Predicted global warming would make it more difficult for farmers to achieve the increases in crop productivity needed to meet expected increases in demand for food during this century—because an increase in temperature of 1 °C has been shown to decrease grain production of some annual crop species by about 10 %. In considering strategies for breeding heat-resistant cultivars that have greater yield than current cultivars under hot conditions, high-temperature effects on germination, vegetative growth, reproductive development, and yield are reviewed. For several annual crop species, pollen development and seed or fruit set have been shown to be particularly sensitive to high temperatures occurring in the late-night to early-morning period. The few studies that have been conducted indicated that elevated atmospheric carbon dioxide concentration will not enable plants to overcome this problem. For a few crop species, heat-resistant cultivars have been bred by conventional hybridization and selection for heat tolerance during reproductive development and/or yield. The progress that has been made in breeding for heat resistance in cowpea, common bean, cotton, tomato, rice, and wheat are reviewed. The successes achieved in breeding with these crops using conventional hybridization and selection provide guidelines whereby further progress can be made in increasing the heat resistance of these and other crop species. For the future, DNA markers for what appear to be major genes conferring heat tolerance during reproductive development would be valuable because their use in selection could substantially enhance the efficiency whereby heat-resistant cultivars are bred. More upstream research on the development of crops with facultative apomictic breeding systems is warranted.
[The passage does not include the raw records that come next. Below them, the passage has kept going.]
theorem fieldSum_lt {w : Nat} {d : Nat → Nat} (h : ∀ j, d j < 2 ^ w) (n : Nat) : fieldSum w d n < 2 ^ (w * n) := by
  induction n with
  | zero => simp [fieldSum]
  | succ n ih =>
    calc fieldSum w d (n + 1) = fieldSum w d n + d n * 2 ^ (w * n) := fieldSum_succ ..
      _ < (d n + 1) * 2 ^ (w * n) := by linarith
      _ ≤ 2 ^ w * 2 ^ (w * n) := Nat.mul_le_mul_right _ (h n)
      _ = 2 ^ (w * (n + 1)) := by ring

theorem fieldSum_field {w : Nat} {d : Nat → Nat} (h : ∀ j, d j < 2 ^ w) {n j : Nat} (lt : j < n) :
    fieldSum w d n / 2 ^ (w * j) % 2 ^ w = d j := by
  induction n with
  | zero => omega
  | succ n ih =>
    rw [fieldSum_succ]
    rcases Nat.lt_succ_iff_lt_or_eq.1 lt with below | rfl
    · have higher : d n * 2 ^ (w * n) = d n * 2 ^ (w * (n - j - 1)) * 2 ^ w * 2 ^ (w * j) := by
        obtain ⟨m, rfl⟩ : ∃ m, n = j + 1 + m := ⟨n - j - 1, by omega⟩
        rw [show j + 1 + m - j - 1 = m by omega]
        ring
      rw [higher, Nat.add_mul_div_right _ _ (by positivity), Nat.add_mul_mod_self_right, ih below]
    · rw [Nat.add_mul_div_right _ _ (by positivity), Nat.div_eq_of_lt (fieldSum_lt h _), zero_add, Nat.mod_eq_of_lt (h _)]

/-- A field that does not cross a word lies in its word. -/
theorem field_of_word {w p : Nat} (inside : p % 32 + w ≤ 32) (x : Nat) :
    x / 2 ^ (32 * (p / 32)) % 2 ^ 32 / 2 ^ (p % 32) % 2 ^ w = x / 2 ^ p % 2 ^ w := by
  have word : (2 : Nat) ^ 32 = 2 ^ (p % 32) * 2 ^ (32 - p % 32) := by rw [← pow_add]; congr 1; omega
  rw [word, Nat.mod_mul_right_div_self, Nat.mod_mod_of_dvd _ (pow_dvd_pow 2 (by omega)), Nat.div_div_eq_div_mul, ← pow_add,
    Nat.div_add_mod]

theorem vecBits_eq_fieldSum (v : Vector Elem 8) : vecBits v = fieldSum 32 (fun i => v[Fin.ofNat 8 i].val.toNat) 8 := rfl

theorem vecBits_lane (v : Vector Elem 8) {i : Nat} (h : i < 8) :
    v[Fin.ofNat 8 i].val.toNat = vecBits v / 2 ^ (32 * i) % 2 ^ 32 := by
  rw [vecBits_eq_fieldSum, fieldSum_field (fun j => v[Fin.ofNat 8 j].val.isLt) h]

theorem vecOfBits_lane (x : Nat) {i : Nat} (h : i < 8) : (vecOfBits x)[Fin.ofNat 8 i].val.toNat = x / 2 ^ (32 * i) % 2 ^ 32 := by
  simp [vecOfBits, Nat.mod_eq_of_lt h]

/-- A field of a vector register that does not cross a word, as a field of its bits. -/
theorem field_of_lanes {v : Vector Elem 8} {x : Nat}
    (lane : ∀ i, i < 8 → v[Fin.ofNat 8 i].val.toNat = x / 2 ^ (32 * i) % 2 ^ 32) {w p : Nat} (lt : p < 256)
    (inside : p % 32 + w ≤ 32) : v[Fin.ofNat 8 (p / 32)].val.toNat / 2 ^ (p % 32) % 2 ^ w = x / 2 ^ p % 2 ^ w := by
  rw [lane _ (by omega), field_of_word inside]

/-! ### `PACK` (R144) -/

/-- What `PACK` makes of a lane, before it takes the field's width (R144). -/
def packResult (ty : BitVec 5) (fcr : Word) (j : Nat) (e : Elem) : FRes :=
  match tyOf ty with
  | .int sg n => packInt sg n e.val
  | _ => elCvtf 9 ty fcr (j % 8) ⟨e.val.zeroExtend 64, e.tail⟩

section
variable (r : Regs) (d a b ty : BitVec 5) (k : BitVec 3) (fcr : Word) (j : Nat)

/-- The lane that makes field `j` of `PACK` (R144). -/
def packSource : Elem := if j < 8 then r.lane a (Fin.ofNat 8 j) else r.lane b (Fin.ofNat 8 j)

/-- Field `j` of `PACK` (R144). -/
def packField : Nat :=
  if (r.mask k).getLsbD (j % 8) then (packResult ty fcr j (packSource r a b j)).bits.toNat % 2 ^ packWidth ty
  else vecBits (r.vec d) / 2 ^ (packWidth ty * j) % 2 ^ packWidth ty

theorem packField_lt : packField r d a b ty k fcr j < 2 ^ packWidth ty := by
  unfold packField
  split <;> exact Nat.mod_lt _ (by positivity)

theorem vpack_eq : r.vpack ⟨.pack, d, a, b, k, ty, 0⟩ fcr =
    (r.setVec d (vecOfBits (fieldSum (packWidth ty) (packField r d a b ty k fcr) 16))).raise
      (((List.range 16).filter fun j => (r.mask k).getLsbD (j % 8)).foldl
        (fun x j => x ||| (packResult ty fcr j (packSource r a b j)).flags) 0) := by
  rw [← List.foldl_map (f := fun j => packResult ty fcr j (packSource r a b j)) (g := fun x z => x ||| z.flags)]
  rfl

end

theorem packWidth_eq {ty : BitVec 5} (h : tg10 ty = true) :
    packWidth ty = if (tyOf ty).width = 16 then 16 else if ty = 16 then 4 else 8 := by
  have all : ∀ ty : BitVec 5, tg10 ty = true →
      packWidth ty = if (tyOf ty).width = 16 then 16 else if ty = 16 then 4 else 8 := by decide
  exact all ty h

theorem packWidth_cases (ty : BitVec 5) : packWidth ty = 16 ∨ packWidth ty = 8 ∨ packWidth ty = 4 := by
  unfold packWidth
  split <;> simp

/-- The sixteen fields of `PACK` lie in the 256 bits, each in one word. -/
theorem packWidth_inside (ty : BitVec 5) {j : Nat} (h : j < 16) :
    packWidth ty * j < 256 ∧ packWidth ty * j % 32 + packWidth ty ≤ 32 := by
  rcases packWidth_cases ty with w | w | w <;> rw [w] <;> omega

/-- `PACK` raises `nv` where the value is outside the type (R144). -/
theorem packInt_eq (sg : Bool) (n : Nat) (x : Word) :
    let lo : Int := if sg then -(2 ^ (n - 1)) else 0
    let hi : Int := if sg then 2 ^ (n - 1) - 1 else 2 ^ n - 1
    packInt sg n x =
      ⟨BitVec.ofInt 64 (max lo (min x.toInt hi) % 2 ^ n), 0, if lo ≤ x.toInt ∧ x.toInt ≤ hi then 0 else fNV⟩ := by
  intro lo hi
  have le : lo ≤ hi := by
    have half : (1 : Int) ≤ 2 ^ (n - 1) := one_le_pow₀ (by norm_num)
    have whole : (1 : Int) ≤ 2 ^ n := one_le_pow₀ (by norm_num)
    cases sg with
    | false => simpa [lo, hi] using whole
    | true =>
      simp only [lo, hi, if_true]
      omega
  have unchanged : max lo (min x.toInt hi) = x.toInt ↔ lo ≤ x.toInt ∧ x.toInt ≤ hi := by omega
  rw [packInt, if_congr unchanged rfl rfl]

theorem floatFinal_elCvtf {ty : BitVec 5} {f : Fmt} (h : tyOf ty = .flt f) (t : BitVec 5) (fcr : Word) (pos : Nat) (x : FElem) :
    FloatFinal f (modeOf fcr) (ftzOf fcr) (elementDraw t ty fcr pos x) (stkOf x.tail) (extendedValue t x)
      (elCvtf t ty fcr pos x) := by
  rw [elCvtf, h, elementDraw_eq]
  exact (tyOf_flt_sound h).floatFinal ⟨modeOf fcr, ftzOf fcr, _⟩ _ _

theorem packing : Packing := by
  intro s d a b ty k ok r w on src field
  have width : w = packWidth ty := (packWidth_eq ok).symm
  set bits := fieldSum (packWidth ty) (packField r d a b ty k r.fcr) 16
  refine ⟨vecOfBits bits, fun j => packResult ty r.fcr j (src j), ?_, fun i => ⟨by simp [vecOfBits], fun above => ?_⟩, ?_⟩
  · have done := Completes.of_vector (i := .pack d a b ty k) (v := ⟨.pack, d, a, b, k, ty, 0⟩) (s := s) rfl rfl nofun rfl
    exact (vpack_eq r d a b ty k r.fcr) ▸ done
  · have below : bits < 2 ^ (32 * i.val) := (fieldSum_lt (packField_lt r d a b ty k r.fcr) 16).trans_le
      (Nat.pow_le_pow_right (by norm_num) (by omega))
    simp [vecOfBits, Nat.div_eq_of_lt below]
  · intro j lt x
    obtain ⟨low, inside⟩ := packWidth_inside ty lt
    refine ⟨?_, fun sg n h => ?_, fun f h => ?_⟩
    · have new : field (vecOfBits bits) j = packField r d a b ty k r.fcr j := by
        simp only [field, width]
        rw [field_of_lanes (fun i => vecOfBits_lane bits) low inside,
          fieldSum_field (packField_lt r d a b ty k r.fcr) lt]
      have old : field (r.vec d) j = vecBits (r.vec d) / 2 ^ (packWidth ty * j) % 2 ^ packWidth ty := by
        simp only [field, width]
        exact field_of_lanes (fun i => vecBits_lane (r.vec d)) low inside
      rw [new, old, width]
      rfl
    · simp only [packResult, h]
      exact packInt_eq sg n _
    · simp only [packResult, h]
      exact floatFinal_elCvtf h 9 r.fcr (j % 8) x

/-- Settles O16: a reduction folds the enabled lanes or joins them in the tree of R95; the fields of `PACK` are the digits of
the sum that the model forms, and none of them crosses a word. -/
theorem vectorReductions : Obligations.VectorReductions := ⟨reductions, packing⟩

end Sys2Proof.Machine
end

section
/-!
PROOFS. Scalar loads and stores (R156, R162, R163) of LOCAL space and at every place.
-/

namespace Sys2Proof.Machine

section
variable {s t : State} {i : Instr} {len : Nat} {srcs : List (BitVec 5)} {ty d : BitVec 5} {c : BitVec 3} {off : Regs → Int}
Cultivars with an appropriate type of apomixis could have tolerance to the many stresses that damage reproductive development including chilling and drought, in addition to heat, because these cultivars do not require pollen development to achieve seed production. Apomictic cultivars have additional values including the ability of hybrids to produce true-breeding seed permitting the development of hybrid cultivars for crop species where it currently is not economically feasible.